## Your objective
Reproduce exactly the line containing "rw [fetchEntry_of_refused _" and every line after it, through the last line of the records below; add nothing.

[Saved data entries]
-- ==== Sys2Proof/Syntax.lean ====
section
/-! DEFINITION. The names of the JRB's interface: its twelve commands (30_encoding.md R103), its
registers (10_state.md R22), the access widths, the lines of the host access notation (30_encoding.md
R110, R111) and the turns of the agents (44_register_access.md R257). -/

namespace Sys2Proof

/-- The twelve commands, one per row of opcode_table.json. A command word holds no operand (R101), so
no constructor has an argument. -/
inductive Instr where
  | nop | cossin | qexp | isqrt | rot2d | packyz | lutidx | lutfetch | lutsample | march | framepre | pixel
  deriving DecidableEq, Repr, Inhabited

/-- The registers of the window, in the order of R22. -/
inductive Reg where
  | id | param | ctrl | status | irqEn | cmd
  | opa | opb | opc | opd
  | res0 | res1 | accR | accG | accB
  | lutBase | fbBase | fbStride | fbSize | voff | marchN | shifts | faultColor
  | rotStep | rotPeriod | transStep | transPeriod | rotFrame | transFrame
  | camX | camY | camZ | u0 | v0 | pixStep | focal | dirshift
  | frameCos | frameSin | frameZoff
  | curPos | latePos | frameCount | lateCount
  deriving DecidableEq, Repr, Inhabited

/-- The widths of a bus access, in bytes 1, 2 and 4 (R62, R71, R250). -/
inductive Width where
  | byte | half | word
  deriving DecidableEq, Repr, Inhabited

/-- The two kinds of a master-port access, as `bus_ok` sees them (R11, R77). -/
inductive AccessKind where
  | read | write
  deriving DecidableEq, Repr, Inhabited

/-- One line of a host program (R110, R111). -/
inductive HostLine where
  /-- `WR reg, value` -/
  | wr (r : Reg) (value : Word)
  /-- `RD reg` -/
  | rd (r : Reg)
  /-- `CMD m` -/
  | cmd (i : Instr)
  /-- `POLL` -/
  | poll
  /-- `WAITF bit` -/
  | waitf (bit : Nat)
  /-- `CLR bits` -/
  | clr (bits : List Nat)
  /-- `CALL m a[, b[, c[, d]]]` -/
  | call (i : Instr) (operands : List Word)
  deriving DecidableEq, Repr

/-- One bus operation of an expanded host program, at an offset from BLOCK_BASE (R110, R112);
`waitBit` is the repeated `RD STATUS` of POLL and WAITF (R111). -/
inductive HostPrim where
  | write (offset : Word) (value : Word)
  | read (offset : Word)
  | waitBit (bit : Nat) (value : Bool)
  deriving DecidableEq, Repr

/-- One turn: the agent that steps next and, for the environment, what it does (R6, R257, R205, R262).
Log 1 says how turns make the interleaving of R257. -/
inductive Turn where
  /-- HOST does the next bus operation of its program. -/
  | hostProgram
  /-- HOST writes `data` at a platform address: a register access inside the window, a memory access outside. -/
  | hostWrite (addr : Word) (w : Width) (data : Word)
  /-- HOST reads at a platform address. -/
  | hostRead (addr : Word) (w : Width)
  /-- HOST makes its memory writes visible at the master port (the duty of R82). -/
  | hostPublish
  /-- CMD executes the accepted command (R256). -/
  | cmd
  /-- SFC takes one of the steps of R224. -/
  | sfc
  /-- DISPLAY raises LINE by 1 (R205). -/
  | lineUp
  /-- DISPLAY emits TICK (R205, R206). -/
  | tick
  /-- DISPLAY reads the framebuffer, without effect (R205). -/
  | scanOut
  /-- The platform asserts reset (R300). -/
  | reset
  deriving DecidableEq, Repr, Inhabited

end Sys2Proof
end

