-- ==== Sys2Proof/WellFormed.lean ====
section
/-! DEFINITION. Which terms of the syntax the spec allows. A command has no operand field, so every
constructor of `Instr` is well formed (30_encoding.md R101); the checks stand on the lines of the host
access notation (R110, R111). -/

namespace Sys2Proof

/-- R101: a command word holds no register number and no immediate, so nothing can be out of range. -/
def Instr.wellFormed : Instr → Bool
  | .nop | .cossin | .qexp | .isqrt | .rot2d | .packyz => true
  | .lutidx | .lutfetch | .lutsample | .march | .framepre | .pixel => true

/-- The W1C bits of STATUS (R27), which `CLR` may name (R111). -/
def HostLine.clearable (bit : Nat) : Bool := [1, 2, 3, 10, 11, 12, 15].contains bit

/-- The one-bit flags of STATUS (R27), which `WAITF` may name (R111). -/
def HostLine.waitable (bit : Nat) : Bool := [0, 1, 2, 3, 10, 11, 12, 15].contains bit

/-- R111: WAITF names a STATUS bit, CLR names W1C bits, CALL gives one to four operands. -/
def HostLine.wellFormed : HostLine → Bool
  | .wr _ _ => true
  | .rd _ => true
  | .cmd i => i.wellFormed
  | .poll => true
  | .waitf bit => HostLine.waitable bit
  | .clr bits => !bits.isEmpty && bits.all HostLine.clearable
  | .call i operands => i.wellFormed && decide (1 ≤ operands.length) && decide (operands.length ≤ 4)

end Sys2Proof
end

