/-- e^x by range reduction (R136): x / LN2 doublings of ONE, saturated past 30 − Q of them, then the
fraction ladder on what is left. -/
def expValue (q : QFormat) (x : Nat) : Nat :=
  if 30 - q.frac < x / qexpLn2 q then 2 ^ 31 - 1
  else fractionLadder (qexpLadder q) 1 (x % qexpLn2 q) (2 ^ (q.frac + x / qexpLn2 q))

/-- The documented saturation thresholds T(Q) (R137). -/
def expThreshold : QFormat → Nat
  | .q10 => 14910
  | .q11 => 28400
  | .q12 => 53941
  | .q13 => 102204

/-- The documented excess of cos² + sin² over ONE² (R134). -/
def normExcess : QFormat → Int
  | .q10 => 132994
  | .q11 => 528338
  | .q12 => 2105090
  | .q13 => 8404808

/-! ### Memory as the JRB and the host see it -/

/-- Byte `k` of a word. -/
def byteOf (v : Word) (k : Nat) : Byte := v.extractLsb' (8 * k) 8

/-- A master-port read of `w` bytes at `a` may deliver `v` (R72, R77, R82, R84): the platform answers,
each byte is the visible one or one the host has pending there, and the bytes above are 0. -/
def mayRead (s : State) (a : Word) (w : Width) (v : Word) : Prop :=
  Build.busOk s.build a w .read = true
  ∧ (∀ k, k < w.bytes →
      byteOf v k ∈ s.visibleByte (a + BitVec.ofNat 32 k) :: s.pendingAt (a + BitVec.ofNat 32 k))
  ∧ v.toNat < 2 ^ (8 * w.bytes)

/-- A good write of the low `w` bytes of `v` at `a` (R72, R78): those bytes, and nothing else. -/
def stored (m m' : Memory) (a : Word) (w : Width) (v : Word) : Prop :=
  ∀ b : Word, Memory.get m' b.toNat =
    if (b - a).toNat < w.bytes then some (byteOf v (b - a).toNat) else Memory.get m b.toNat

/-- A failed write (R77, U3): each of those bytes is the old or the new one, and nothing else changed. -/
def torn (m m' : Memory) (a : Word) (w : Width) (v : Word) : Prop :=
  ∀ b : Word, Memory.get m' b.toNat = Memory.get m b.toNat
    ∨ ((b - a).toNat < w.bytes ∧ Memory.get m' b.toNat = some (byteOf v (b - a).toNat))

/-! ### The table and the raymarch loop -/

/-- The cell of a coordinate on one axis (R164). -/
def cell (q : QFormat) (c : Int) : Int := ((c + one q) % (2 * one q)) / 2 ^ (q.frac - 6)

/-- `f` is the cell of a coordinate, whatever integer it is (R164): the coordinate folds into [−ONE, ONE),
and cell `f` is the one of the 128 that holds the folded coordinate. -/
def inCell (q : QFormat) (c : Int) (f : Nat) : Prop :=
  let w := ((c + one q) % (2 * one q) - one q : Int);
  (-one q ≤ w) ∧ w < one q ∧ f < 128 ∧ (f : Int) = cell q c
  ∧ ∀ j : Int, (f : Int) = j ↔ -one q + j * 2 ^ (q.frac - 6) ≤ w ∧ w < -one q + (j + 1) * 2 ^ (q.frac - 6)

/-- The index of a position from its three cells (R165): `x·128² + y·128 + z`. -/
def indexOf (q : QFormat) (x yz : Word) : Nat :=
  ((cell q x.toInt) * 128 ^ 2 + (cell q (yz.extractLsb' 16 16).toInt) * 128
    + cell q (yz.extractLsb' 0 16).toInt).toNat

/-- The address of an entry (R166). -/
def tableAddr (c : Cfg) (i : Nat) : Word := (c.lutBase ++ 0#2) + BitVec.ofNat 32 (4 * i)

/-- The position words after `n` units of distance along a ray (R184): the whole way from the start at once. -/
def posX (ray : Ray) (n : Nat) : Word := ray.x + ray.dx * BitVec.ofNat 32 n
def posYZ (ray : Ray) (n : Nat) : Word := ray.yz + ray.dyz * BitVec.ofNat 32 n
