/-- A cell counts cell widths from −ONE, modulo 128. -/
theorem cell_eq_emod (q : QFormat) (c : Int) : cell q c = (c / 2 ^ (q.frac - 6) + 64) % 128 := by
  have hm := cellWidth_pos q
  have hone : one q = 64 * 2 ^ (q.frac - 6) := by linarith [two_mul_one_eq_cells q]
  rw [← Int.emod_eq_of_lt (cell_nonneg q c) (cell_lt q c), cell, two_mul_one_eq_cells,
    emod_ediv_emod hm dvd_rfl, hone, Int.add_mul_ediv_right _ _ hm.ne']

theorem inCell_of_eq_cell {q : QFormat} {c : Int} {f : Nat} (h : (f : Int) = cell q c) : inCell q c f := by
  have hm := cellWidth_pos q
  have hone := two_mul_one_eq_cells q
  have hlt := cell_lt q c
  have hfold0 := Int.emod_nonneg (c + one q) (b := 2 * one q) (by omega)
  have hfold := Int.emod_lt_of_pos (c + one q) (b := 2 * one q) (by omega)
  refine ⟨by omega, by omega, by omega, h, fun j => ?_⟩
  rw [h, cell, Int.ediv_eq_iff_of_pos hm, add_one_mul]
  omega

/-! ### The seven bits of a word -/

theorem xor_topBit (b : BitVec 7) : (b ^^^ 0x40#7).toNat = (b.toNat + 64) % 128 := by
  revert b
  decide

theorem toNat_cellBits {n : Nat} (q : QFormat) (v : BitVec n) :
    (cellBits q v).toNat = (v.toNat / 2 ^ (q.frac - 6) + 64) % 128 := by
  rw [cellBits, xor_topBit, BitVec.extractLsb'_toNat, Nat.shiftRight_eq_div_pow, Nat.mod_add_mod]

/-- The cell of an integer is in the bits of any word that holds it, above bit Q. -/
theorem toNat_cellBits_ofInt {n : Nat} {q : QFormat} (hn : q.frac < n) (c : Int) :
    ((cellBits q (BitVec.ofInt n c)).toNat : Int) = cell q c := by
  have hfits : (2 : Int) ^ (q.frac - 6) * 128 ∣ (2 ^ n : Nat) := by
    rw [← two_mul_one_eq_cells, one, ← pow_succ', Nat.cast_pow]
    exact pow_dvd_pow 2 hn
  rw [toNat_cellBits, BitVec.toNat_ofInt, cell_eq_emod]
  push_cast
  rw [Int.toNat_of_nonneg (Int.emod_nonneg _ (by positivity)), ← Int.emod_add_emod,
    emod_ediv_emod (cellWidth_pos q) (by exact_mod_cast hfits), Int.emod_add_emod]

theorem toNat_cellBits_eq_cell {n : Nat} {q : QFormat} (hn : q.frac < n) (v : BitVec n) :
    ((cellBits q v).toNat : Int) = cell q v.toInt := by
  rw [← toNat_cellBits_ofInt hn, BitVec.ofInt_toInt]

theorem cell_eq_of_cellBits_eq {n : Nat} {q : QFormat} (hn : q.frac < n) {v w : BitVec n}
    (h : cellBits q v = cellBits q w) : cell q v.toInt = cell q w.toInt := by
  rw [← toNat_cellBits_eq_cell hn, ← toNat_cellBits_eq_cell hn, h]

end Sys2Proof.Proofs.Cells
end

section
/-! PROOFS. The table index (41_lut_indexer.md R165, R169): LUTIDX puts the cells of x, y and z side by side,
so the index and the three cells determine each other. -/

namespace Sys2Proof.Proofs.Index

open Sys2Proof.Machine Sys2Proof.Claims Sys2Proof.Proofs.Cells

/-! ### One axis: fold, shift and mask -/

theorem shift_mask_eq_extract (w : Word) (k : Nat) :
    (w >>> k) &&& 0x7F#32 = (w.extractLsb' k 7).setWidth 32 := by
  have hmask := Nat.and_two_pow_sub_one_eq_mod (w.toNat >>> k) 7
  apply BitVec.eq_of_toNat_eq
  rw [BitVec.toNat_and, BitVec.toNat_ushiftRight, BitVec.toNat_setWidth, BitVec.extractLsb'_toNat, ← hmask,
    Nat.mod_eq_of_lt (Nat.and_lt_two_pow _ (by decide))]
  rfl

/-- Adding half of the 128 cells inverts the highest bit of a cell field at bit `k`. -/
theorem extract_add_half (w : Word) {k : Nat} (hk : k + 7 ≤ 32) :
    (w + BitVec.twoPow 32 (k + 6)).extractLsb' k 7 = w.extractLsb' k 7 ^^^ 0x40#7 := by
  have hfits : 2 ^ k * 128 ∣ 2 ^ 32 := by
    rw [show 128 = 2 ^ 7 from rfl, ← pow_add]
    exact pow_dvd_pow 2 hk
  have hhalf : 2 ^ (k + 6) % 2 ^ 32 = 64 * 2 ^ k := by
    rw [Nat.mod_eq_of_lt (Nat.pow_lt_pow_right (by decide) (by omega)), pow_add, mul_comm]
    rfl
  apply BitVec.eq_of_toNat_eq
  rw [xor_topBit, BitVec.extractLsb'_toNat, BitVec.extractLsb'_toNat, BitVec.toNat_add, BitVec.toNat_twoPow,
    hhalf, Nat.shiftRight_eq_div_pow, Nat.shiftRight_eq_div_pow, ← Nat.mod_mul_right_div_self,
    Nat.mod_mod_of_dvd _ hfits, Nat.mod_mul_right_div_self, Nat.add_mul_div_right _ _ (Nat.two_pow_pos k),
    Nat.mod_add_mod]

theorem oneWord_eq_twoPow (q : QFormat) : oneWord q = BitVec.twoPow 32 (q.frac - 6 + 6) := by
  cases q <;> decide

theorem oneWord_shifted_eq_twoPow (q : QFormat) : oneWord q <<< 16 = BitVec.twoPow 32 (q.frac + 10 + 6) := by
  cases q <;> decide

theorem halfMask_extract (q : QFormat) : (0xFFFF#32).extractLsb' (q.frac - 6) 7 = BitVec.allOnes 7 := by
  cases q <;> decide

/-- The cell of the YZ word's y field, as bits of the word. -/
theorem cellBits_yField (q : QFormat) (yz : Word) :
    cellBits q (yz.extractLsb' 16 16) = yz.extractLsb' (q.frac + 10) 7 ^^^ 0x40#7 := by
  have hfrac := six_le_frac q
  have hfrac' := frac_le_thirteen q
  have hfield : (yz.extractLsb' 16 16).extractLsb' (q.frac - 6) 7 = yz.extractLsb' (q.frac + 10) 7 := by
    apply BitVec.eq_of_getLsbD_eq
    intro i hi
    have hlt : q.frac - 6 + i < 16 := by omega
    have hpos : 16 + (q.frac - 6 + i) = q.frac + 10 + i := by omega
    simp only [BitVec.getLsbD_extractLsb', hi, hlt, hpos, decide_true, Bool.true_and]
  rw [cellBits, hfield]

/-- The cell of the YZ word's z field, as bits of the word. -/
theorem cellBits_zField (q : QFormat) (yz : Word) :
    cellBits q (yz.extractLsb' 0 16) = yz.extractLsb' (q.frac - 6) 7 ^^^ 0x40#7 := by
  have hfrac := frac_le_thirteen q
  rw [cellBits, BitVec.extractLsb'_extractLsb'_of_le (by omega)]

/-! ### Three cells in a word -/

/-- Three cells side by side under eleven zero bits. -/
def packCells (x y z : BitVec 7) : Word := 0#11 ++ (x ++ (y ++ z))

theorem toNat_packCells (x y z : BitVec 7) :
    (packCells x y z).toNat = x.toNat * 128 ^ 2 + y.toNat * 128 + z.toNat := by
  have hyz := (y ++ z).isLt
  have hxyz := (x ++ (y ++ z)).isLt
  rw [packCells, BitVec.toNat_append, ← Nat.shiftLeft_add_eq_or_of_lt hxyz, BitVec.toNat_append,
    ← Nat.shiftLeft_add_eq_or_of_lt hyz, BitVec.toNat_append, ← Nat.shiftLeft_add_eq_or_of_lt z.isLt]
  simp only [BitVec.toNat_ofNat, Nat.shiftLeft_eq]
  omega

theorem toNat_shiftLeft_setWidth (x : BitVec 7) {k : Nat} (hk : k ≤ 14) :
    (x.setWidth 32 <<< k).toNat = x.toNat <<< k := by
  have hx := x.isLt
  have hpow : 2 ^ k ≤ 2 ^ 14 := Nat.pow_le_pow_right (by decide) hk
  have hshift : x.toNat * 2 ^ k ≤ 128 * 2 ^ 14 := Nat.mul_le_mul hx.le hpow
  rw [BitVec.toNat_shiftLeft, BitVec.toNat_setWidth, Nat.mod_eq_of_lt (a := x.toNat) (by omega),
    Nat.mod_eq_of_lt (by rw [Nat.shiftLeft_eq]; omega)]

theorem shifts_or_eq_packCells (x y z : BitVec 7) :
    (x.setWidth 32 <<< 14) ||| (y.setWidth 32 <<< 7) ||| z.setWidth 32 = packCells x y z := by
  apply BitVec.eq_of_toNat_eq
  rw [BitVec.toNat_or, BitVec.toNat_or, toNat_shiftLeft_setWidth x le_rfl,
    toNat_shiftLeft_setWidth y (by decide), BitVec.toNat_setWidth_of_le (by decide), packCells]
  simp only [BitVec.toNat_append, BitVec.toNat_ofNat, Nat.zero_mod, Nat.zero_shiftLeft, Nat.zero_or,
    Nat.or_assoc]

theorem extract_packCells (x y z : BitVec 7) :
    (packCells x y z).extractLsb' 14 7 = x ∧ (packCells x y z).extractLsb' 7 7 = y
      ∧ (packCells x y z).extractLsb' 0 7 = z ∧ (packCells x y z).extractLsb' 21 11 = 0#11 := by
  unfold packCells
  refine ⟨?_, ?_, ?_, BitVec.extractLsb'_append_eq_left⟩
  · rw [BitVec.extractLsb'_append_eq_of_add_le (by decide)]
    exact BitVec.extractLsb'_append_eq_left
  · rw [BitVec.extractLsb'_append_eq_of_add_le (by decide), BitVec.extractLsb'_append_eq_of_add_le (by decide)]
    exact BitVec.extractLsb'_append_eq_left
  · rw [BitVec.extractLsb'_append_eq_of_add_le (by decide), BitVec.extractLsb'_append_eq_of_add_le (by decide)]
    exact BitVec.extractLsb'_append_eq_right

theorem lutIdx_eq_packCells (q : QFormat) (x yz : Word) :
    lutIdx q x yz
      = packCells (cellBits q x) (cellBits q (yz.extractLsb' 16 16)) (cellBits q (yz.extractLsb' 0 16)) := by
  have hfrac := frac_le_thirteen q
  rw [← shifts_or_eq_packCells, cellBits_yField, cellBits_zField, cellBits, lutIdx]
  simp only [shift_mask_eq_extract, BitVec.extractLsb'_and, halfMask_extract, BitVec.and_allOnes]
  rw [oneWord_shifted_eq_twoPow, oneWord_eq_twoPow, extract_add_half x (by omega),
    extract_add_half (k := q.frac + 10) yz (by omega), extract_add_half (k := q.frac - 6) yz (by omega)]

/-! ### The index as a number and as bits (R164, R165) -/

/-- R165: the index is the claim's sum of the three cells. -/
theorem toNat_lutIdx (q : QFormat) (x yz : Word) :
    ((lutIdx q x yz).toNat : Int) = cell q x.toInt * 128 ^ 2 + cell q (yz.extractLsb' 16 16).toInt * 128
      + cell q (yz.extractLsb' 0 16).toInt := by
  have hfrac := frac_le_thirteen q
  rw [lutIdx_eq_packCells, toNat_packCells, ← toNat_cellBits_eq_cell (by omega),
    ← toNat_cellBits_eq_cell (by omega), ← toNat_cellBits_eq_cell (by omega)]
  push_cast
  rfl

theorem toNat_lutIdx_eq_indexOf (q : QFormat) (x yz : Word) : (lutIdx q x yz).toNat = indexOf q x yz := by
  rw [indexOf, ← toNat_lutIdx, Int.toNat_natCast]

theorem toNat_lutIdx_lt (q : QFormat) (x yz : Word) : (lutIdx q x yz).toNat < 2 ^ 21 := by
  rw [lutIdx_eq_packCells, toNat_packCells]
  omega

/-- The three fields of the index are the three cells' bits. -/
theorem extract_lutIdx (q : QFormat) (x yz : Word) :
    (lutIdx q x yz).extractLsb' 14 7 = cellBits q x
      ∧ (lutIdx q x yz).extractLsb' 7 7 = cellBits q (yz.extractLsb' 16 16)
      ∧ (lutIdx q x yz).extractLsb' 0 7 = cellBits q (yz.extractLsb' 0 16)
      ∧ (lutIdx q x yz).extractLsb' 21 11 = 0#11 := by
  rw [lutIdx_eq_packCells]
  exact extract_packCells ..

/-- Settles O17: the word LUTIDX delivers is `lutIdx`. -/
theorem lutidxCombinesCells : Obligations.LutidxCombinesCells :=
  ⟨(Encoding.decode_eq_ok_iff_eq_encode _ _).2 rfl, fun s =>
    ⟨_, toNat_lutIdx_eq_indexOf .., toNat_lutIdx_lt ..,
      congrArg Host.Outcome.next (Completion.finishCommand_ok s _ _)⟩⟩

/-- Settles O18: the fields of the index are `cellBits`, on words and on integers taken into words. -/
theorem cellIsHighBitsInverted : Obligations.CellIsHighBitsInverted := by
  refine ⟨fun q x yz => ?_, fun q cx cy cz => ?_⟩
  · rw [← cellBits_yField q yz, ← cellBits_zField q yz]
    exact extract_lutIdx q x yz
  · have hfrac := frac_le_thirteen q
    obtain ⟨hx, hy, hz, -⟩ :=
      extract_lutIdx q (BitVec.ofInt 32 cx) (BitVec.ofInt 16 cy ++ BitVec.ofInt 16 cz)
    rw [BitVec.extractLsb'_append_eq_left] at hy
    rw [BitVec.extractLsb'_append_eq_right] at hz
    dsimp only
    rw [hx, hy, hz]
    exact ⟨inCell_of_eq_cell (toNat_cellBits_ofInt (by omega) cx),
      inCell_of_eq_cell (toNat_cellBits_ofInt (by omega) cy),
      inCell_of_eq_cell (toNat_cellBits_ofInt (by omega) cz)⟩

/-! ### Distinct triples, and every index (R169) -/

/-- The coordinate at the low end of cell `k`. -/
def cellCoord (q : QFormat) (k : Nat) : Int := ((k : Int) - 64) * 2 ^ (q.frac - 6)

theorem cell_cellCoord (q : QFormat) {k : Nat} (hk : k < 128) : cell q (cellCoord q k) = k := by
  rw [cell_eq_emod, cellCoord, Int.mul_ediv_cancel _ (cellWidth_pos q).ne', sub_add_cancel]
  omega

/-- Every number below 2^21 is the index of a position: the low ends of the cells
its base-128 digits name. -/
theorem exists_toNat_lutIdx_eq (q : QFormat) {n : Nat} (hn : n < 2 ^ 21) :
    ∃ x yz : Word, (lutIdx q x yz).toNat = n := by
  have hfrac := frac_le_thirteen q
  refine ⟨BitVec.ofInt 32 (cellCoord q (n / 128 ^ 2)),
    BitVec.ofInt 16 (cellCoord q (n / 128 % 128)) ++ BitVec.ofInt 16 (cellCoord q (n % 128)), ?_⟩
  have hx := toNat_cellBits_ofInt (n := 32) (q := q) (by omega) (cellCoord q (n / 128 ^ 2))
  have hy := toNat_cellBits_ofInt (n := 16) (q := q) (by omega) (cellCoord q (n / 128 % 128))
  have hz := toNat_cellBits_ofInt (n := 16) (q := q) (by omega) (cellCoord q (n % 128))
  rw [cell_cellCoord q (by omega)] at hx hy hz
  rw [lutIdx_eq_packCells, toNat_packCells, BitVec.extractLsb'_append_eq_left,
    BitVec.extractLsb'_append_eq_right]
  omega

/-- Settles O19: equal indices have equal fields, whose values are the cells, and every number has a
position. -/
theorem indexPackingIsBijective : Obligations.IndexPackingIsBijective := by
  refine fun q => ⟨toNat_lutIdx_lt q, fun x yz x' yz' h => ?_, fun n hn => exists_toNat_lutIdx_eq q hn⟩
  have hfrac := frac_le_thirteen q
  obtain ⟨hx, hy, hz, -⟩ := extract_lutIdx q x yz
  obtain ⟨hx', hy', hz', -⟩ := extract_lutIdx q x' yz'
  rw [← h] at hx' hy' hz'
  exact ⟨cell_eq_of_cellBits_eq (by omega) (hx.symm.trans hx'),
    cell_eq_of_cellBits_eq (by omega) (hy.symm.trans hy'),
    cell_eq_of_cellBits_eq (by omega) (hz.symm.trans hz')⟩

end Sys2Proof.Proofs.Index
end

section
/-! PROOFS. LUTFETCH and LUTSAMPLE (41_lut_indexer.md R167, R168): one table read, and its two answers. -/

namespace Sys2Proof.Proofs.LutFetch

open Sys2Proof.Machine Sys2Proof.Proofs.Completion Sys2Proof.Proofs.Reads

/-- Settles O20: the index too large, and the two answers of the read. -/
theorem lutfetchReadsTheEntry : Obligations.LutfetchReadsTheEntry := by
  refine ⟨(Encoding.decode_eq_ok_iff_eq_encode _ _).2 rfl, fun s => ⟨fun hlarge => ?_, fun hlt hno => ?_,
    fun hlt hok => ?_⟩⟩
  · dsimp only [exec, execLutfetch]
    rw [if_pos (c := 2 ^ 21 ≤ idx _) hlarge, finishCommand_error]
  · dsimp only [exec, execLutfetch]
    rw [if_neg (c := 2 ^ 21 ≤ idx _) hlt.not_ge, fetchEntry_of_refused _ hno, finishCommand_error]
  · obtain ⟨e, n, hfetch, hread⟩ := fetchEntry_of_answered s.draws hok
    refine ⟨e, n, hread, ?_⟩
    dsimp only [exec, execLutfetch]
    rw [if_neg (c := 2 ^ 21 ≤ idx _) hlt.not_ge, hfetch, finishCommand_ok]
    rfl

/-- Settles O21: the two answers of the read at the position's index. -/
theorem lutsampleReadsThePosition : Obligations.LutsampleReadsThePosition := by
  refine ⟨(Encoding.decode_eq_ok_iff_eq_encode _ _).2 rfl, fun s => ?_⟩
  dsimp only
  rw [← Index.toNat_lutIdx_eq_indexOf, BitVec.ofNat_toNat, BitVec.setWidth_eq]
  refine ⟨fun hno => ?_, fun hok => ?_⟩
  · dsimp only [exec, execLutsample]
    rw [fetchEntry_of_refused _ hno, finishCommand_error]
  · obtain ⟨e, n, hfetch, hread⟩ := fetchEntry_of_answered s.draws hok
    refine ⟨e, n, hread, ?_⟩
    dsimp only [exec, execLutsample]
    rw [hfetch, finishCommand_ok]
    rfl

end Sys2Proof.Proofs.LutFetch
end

## Task response
    rw [fetchEntry_of_refused _ hno, finishCommand_error]
  · obtain ⟨e, n, hfetch, hread⟩ := fetchEntry_of_answered s.draws hok
    refine ⟨e, n, hread, ?_⟩
    dsimp only [exec, execLutsample]
    rw [hfetch, finishCommand_ok]
    rfl

end Sys2Proof.Proofs.LutFetch
end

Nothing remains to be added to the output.